A message queue can have an attribute “WAKE UP THE OWNER”. So a thread may create a message queue and “go to bed” until a message will be posted to the queue (or a number of marked queues).

 

TODO: virtual named ports for data transactions…

CONSOLE

A console has a visual part (stdout=display) and an input part (stdin=keyboard). There’re several filters applied to the visual part. The reason is the universal character encoding (UTF-8, Unicode) and the limitation of display devices (for text-mode and 8-bit character fonts). That is why there’re many code pages (limited sets of characters from a huge range of all possible Unicode characters). The non-visual part works with native characters, i.e. it uses UTF-8 and there’s not any filter applied. However, the display uses a code page to translate UTF-8 encodings into visible symbols on the screen. Sometimes non-visual parts may be affected to when it is required by compatibility points. So the keyboard driver requires translation tables (a virtual key code and a corresponding UTF-32 code) and the kernel provides all code page related stuff so the console driver needs a code page identifier only.

FILE SYSTEM RELATION

There are two ways to implement it:

1)      The system maintains a list of file descriptors. The descriptor contains information about volume, access type, process, device driver (if it’s a block device opened)… The descriptor is unique. There is also a global list of file references, which refer to a descriptor and keep current position/operation info etc. Besides there is s per process lists of ID’s of such references. So we have a two-layered system:

·        Unique descriptors;

·        References.

The FS driver may also have a list of descriptors and references. When the FS layer uses FS driver it passes the needed information and provides pointers to store private data.

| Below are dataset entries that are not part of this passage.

-- ==== Sys2Proof/Machine/SupplyCommands.lean ====
section
/-!
DEFINITION. The commands of the supply, the reset line, the restarts and the clock (Chapter 12).
-/

namespace Sys2Proof.Machine

/-- POWER_ON: the supply is applied; on a powered part it is a loss and a return of the supply (R195, DESIGN
CHOICE log 6). -/
def execPowerOn (tm : Time) (s : State) : Host.Outcome State Fault Refusal :=
  let s := s.advance tm
  .next (if s.powered then (s.powerLost none).powerUp else s.powerUp)

/-- LOSS_OF_POWER: the part stops; a store write, or the counter copy named, is cut short (R194, R199, DESIGN
CHOICE log 10). -/
def execLossOfPower (tm : Time) (cut : Option CounterCut) (s : State) : Host.Outcome State Fault Refusal :=
  let s := s.advance tm
  .next (if s.powered then s.powerLost cut else s)

/-- RESET_LINE_LOW: a reset-line reset is taken (R195). -/
def execResetLineLow (tm : Time) (s : State) : Host.Outcome State Fault Refusal :=
  .next (s.terminal tm (fun i => { i with resetLow := true }) State.resetLineReset)

/-- RESET_LINE_RELEASE: the start interval begins to count (R195). -/
def execResetLineRelease (tm : Time) (s : State) : Host.Outcome State Fault Refusal :=
  .next (s.terminal tm (fun i => { i with resetLow := false }) State.resetLineReleased)

/-- The start interval is running and its end has come (R195, R196). -/
def State.intervalOver (s : State) : Bool := s.control.mode = .start && due s.control.interval s.now

/-- START_INTERVAL_END: the check word is tested and every unit applies its rule (R196). -/
def execStartIntervalEnd (tm : Time) (s : State) : Host.Outcome State Fault Refusal :=
  .next (s.event tm fun s => if s.intervalOver then s.intervalEnds else s)

/-- RESTART_RESET: the reply of RESTART has gone out and the warm restart begins (R200, DEDUCED log 8). -/
def execRestartReset (tm : Time) (s : State) : Host.Outcome State Fault Refusal :=
  .next (s.event tm State.restartReset)

/-- STORE_WRITE: the reply of RESUME has gone out and the store write begins (R199, DEDUCED log 8). -/
def execStoreWrite (tm : Time) (s : State) : Host.Outcome State Fault Refusal :=
  .next (s.event tm State.storeWriteBegins)

/-- STORE_WRITE_COMPLETED: the items and the check word are written and the warm restart follows (R199, DEDUCED
log 8). -/
def execStoreWriteCompleted (tm : Time) (s : State) : Host.Outcome State Fault Refusal :=
  .next (s.event tm State.storeWriteEnds)

/-- CLOCK_SECOND: the box clock advances (R201). -/
def execClockSecond (tm : Time) (s : State) : Host.Outcome State Fault Refusal :=
  .next (s.event tm State.clockTicks)

end Sys2Proof.Machine
end

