/-! ### Train records -/

/-- CLOSE_RECORD and COLLECT_RECORD (R143, R144): an open record is completed as closed by the signalman, leaves its
section lists with each half at the stage it had reached, and loses every link that names it; a complete one is
collected onto the top of the free list; and each request is refused for a record in another collection. -/
def Obligations.RecordsAreClosedAndCollected : Prop :=
  ∀ (s : State) (tm : Time) (tag r : Byte), s.ready → s.RegisterWhole →
    (r.toNat ∈ s.register.opened →
      (∃ u, exec (.closeRecord tm tag r) s = .next u ∧ u.replies 0x95 tag .ok [] ∧
        u.register.opened = s.register.opened.filter (· != r.toNat) ∧
        u.register.completed = s.register.completed ++ [r.toNat] ∧ u.register.free = s.register.free ∧
        u.record r.toNat = { s.record r.toNat with reason := some .closedBySignalman, grace := none } ∧
        (∀ q ∈ Tab.numbers 48, q ≠ r.toNat → u.record q = s.record q) ∧
        (∀ x ∈ Tab.numbers 6, r.toNat ∉ u.inboundList x ∧ r.toNat ∉ u.outboundList x) ∧
        (∀ l ∈ Tab.numbers 3,
          u.owedOffer l = (if s.owedOffer l = some r.toNat then none else s.owedOffer l) ∧
          u.outstandingOffer l = (if s.outstandingOffer l = some r.toNat then none else s.outstandingOffer l)) ∧
        u.register.overwritten = s.register.overwritten ∧ u.register.armed = s.register.armed ∧
        s.announces u [(.recCompleted, r.toNat)] ∧ ChangesOnly [.register, .slot] s u) ∧
      (∃ u, exec (.collectRecord tm tag r) s = .next u ∧ s.onlyReplies u 0x96 tag .refusedState [])) ∧
    (r.toNat ∈ s.register.completed →
      (∃ u, exec (.closeRecord tm tag r) s = .next u ∧ s.onlyReplies u 0x95 tag .refusedState []) ∧
      (∃ u, exec (.collectRecord tm tag r) s = .next u ∧ u.replies 0x96 tag .ok [] ∧
        u.register.completed = s.register.completed.filter (· != r.toNat) ∧
        u.register.free = r.toNat :: s.register.free ∧ u.register.opened = s.register.opened ∧
        u.record r.toNat = {} ∧ (∀ q ∈ Tab.numbers 48, q ≠ r.toNat → u.record q = s.record q) ∧
        u.register.armed = (s.register.armed || decide (s.register.free.length = 8)) ∧
        u.register.overwritten = s.register.overwritten ∧ u.register.owedOffer = s.register.owedOffer ∧
        u.register.outstandingOffer = s.register.outstandingOffer ∧
        s.announces u [(.recCollected, r.toNat)] ∧ ChangesOnly [.register, .slot] s u)) ∧
    (isRecord r.toNat = false →
      (∃ u, exec (.closeRecord tm tag r) s = .next u ∧ s.onlyReplies u 0x95 tag .badRequest []) ∧
      ∃ u, exec (.collectRecord tm tag r) s = .next u ∧ s.onlyReplies u 0x96 tag .badRequest []) ∧
    (r.toNat ∈ s.register.free →
      (∃ u, exec (.closeRecord tm tag r) s = .next u ∧ s.onlyReplies u 0x95 tag .noSuch []) ∧
      ∃ u, exec (.collectRecord tm tag r) s = .next u ∧ s.onlyReplies u 0x96 tag .noSuch [])

/-- An occupation of a RUNNING track by TRACK_RELAY_DROP goes to the oldest followed record that reaches the track
(R147, R150): the track joins that record's trail, and no other record changes. A candidate is an open record with a
trail, whose outbound half is absent or at OFFERED, ACCEPTED, ENTERING or CANCELLED (R148), whose head is the track or
has it for a neighbour, and whose head is effectively occupied, whose grace runs, or which is lost. With no candidate
it takes the oldest record at ENTERING of a section entered there to ARRIVED (R151), else begins the trail of the
record at its starting berth (R152), and else it is unexpected (R153): no record changes, a TRACK notice is sent and
UNEXPECTED_OCCUPATION is raised. That the notices of other units come after is the MODEL'S CHOICE (log 13). That an
arrival leaves a running grace running is the model's reading (DEDUCED log 23). -/
def Obligations.OccupationGoesToTheOldestCandidate : Prop :=
  (∀ (s : State) (t : Nat),
     (∀ r others, s.register.opened.filter (s.candidate t) = r :: others → isRecord r = true →
       (s.attribute t).record r = { (s.record r).append t with
         grace := none
         ambiguous := (s.record r).ambiguous || !others.isEmpty } ∧
       ((s.attribute t).record r).head = some t ∧
       (∀ q, q ≠ r → (s.attribute t).record q = s.record q) ∧ Outside [.register, .emitted] s (s.attribute t)) ∧
     (s.register.opened.filter (s.candidate t) = [] → s.arriving t = none → s.berthing t = none →
       Outside [.alerts, .sounder, .emitted] s (s.attribute t) ∧
       (s.panel.alerts.length < 16 →
         ∃ a ∈ (s.attribute t).panel.alerts, a.kind = .unexpectedOccupation ∧ a.object = t ∧ a.acked = false))) ∧
  ∀ (s : State) (tm : Time) (t : Nat), s.working → isTrack t = true → (s.conf.track t).kind = .running →
    s.relayPicked t = true → (s.track t).filter = .clear →
    ∃ u, exec (.trackRelayDrop tm t) s = .next u ∧ (u.track t).filter = .occupied ∧
      (∀ older r younger, s.register.opened = older ++ r :: younger → s.candidateFor t r →
        (∀ q ∈ older, ¬ s.candidateFor t q) →
        ∀ several : Bool, (several = true ↔ ∃ q ∈ younger, s.candidateFor t q) →
        s.rewrites u r { (s.record r).extended t with
          grace := none
          ambiguous := (s.record r).ambiguous || several }) ∧
      ((∀ q ∈ s.register.opened, ¬ s.candidateFor t q) →
        (∀ r, Oldest (s.entersAt t) s.register.opened r → s.rewrites u r { (s.record r).extended t with
          inbound := (s.record r).inbound.map fun h => { h with stage := .atTrack, atTrackAt := some s.stamp }
          unset := (s.record r).unset || s.control.clock.unset }) ∧
        ((∀ q ∈ s.register.opened, ¬ s.entersAt t q) →
          (∀ r, Oldest (s.berthsAt t) s.register.opened r → s.rewrites u r ((s.record r).extended t)) ∧
          ((∀ q ∈ s.register.opened, ¬ s.berthsAt t q) → u.register = s.register ∧
            (s.panel.alerts.length ≤ 9 →
              u.hasAlert .unexpectedOccupation t (if s.control.box = .opened then 7 else 3))))) ∧
      ∀ v, v = s.putTrack t { s.track t with filter := .occupied } →
        (∀ r others, v.register.opened.filter (v.candidate t) = r :: others →
          s.rewrites u r { (s.record r).append t with
            grace := none
            ambiguous := (s.record r).ambiguous || !others.isEmpty }) ∧
        (v.register.opened.filter (v.candidate t) = [] →
          (∀ r, s.arriving t = some r → s.rewrites u r { (s.record r).append t with
            inbound := (s.record r).inbound.map fun h => { h with stage := .atTrack, atTrackAt := some s.stamp }
            unset := (s.record r).unset || s.control.clock.unset }) ∧
          (s.arriving t = none → ∀ r, s.berthing t = some r → s.rewrites u r ((s.record r).append t)) ∧
          (s.arriving t = none → s.berthing t = none →
            u.register = s.register ∧
            (s.panel.alerts.length ≤ 9 →
              ∃ a ∈ u.panel.alerts, a.kind = .unexpectedOccupation ∧ a.object = t ∧ a.acked = false ∧
                a.priority = (if s.control.box = .opened then 7 else 3)) ∧
            ((s.track t).marked = true → s.announcesFirst u [(.trackUnexpected, t)]) ∧
            (s.holds = [] → s.sends .track = true → s.link.outbox.length + 26 ≤ 32 →
              ∃ k ∈ u.link.outbox, k.event = .trackUnexpected ∧ k.object = t)))
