-- ==== Sys2Proof/Laws/FrameBells.lean ====
section
/-! SUPPORT. Frames of the Bell Unit, of the switching of the box, and of the Panel Output Unit. -/

namespace Sys2Proof.Machine

variable {ps qs : List Part} {s t u : State}

/-- The frame of `State.exchanged`. -/
theorem State.exchanged_outside (l : Nat) (c : Code) (b : Bool) (s : State) :
    Outside [.bells] s (s.exchanged l c b) := by
  unfold State.exchanged; dsimp only; simp
@[simp] theorem State.outside_exchanged (l : Nat) (c : Code) (b : Bool) (h : [Part.bells] ⊆ ps) :
    Outside ps s (t.exchanged l c b) ↔ Outside ps s t := outside_iff (State.exchanged_outside l c b t) h

/-- The frame of `State.throughExchange`. -/
theorem State.throughExchange_outside (l : Nat) (c : Code) (s : State) :
    Outside [.bells, .box, .emitted] s (s.throughExchange l c) := by
  unfold State.throughExchange; repeat' split
  all_goals simp [State.exchanged]
@[simp] theorem State.outside_throughExchange (l : Nat) (c : Code) (h : [Part.bells, .box, .emitted] ⊆ ps) :
    Outside ps s (t.throughExchange l c) ↔ Outside ps s t := outside_iff (State.throughExchange_outside l c t) h

/-- The frame of `State.throughExpires`. -/
theorem State.throughExpires_outside (s : State) :
    Outside [.box, .emitted] s (s.throughExpires) := by
  unfold State.throughExpires; dsimp only; repeat' split
  all_goals simp
@[simp] theorem State.outside_throughExpires (h : [Part.box, .emitted] ⊆ ps) :
    Outside ps s (t.throughExpires) ↔ Outside ps s t := outside_iff (State.throughExpires_outside t) h

/-- The frame of `State.toThrough`. -/
theorem State.toThrough_outside (k : Nat) (s : State) :
    Outside [.sections, .emitted] s (s.toThrough k) := by
  unfold State.toThrough; dsimp only; simp
@[simp] theorem State.outside_toThrough (k : Nat) (h : [Part.sections, .emitted] ⊆ ps) :
    Outside ps s (t.toThrough k) ↔ Outside ps s t := outside_iff (State.toThrough_outside k t) h

/-- The frame of `State.fromThrough`. -/
theorem State.fromThrough_outside (k : Nat) (s : State) :
    Outside [.sections, .emitted] s (s.fromThrough k) := by
  unfold State.fromThrough; dsimp only; simp
@[simp] theorem State.outside_fromThrough (k : Nat) (h : [Part.sections, .emitted] ⊆ ps) :
    Outside ps s (t.fromThrough k) ↔ Outside ps s t := outside_iff (State.fromThrough_outside k t) h

/-- The frame of `State.lineSwitchesOut`. -/
theorem State.lineSwitchesOut_outside (k : Nat) (s : State) :
    Outside [.bells] s (s.lineSwitchesOut k) := by
  unfold State.lineSwitchesOut; dsimp only; simp
@[simp] theorem State.outside_lineSwitchesOut (k : Nat) (h : [Part.bells] ⊆ ps) :
    Outside ps s (t.lineSwitchesOut k) ↔ Outside ps s t := outside_iff (State.lineSwitchesOut_outside k t) h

2)      The system maintains a list of references only. Each entry contains the type identifier (IO device or a file), device id, handle got from the device and custom data pointer provided to the device. The handles are used when accessing devices. It is the business of a device to maintain needed descriptors and further references…

 

I think the second way will be implemented, i.e. the devices provide ready to use references and do not tell descriptor identifiers… When you open a device, its request function returns a handle identifier so that future requests use that handle.



[1] Also known as Juras Benesz, ybx, exhu, Juras B., juras.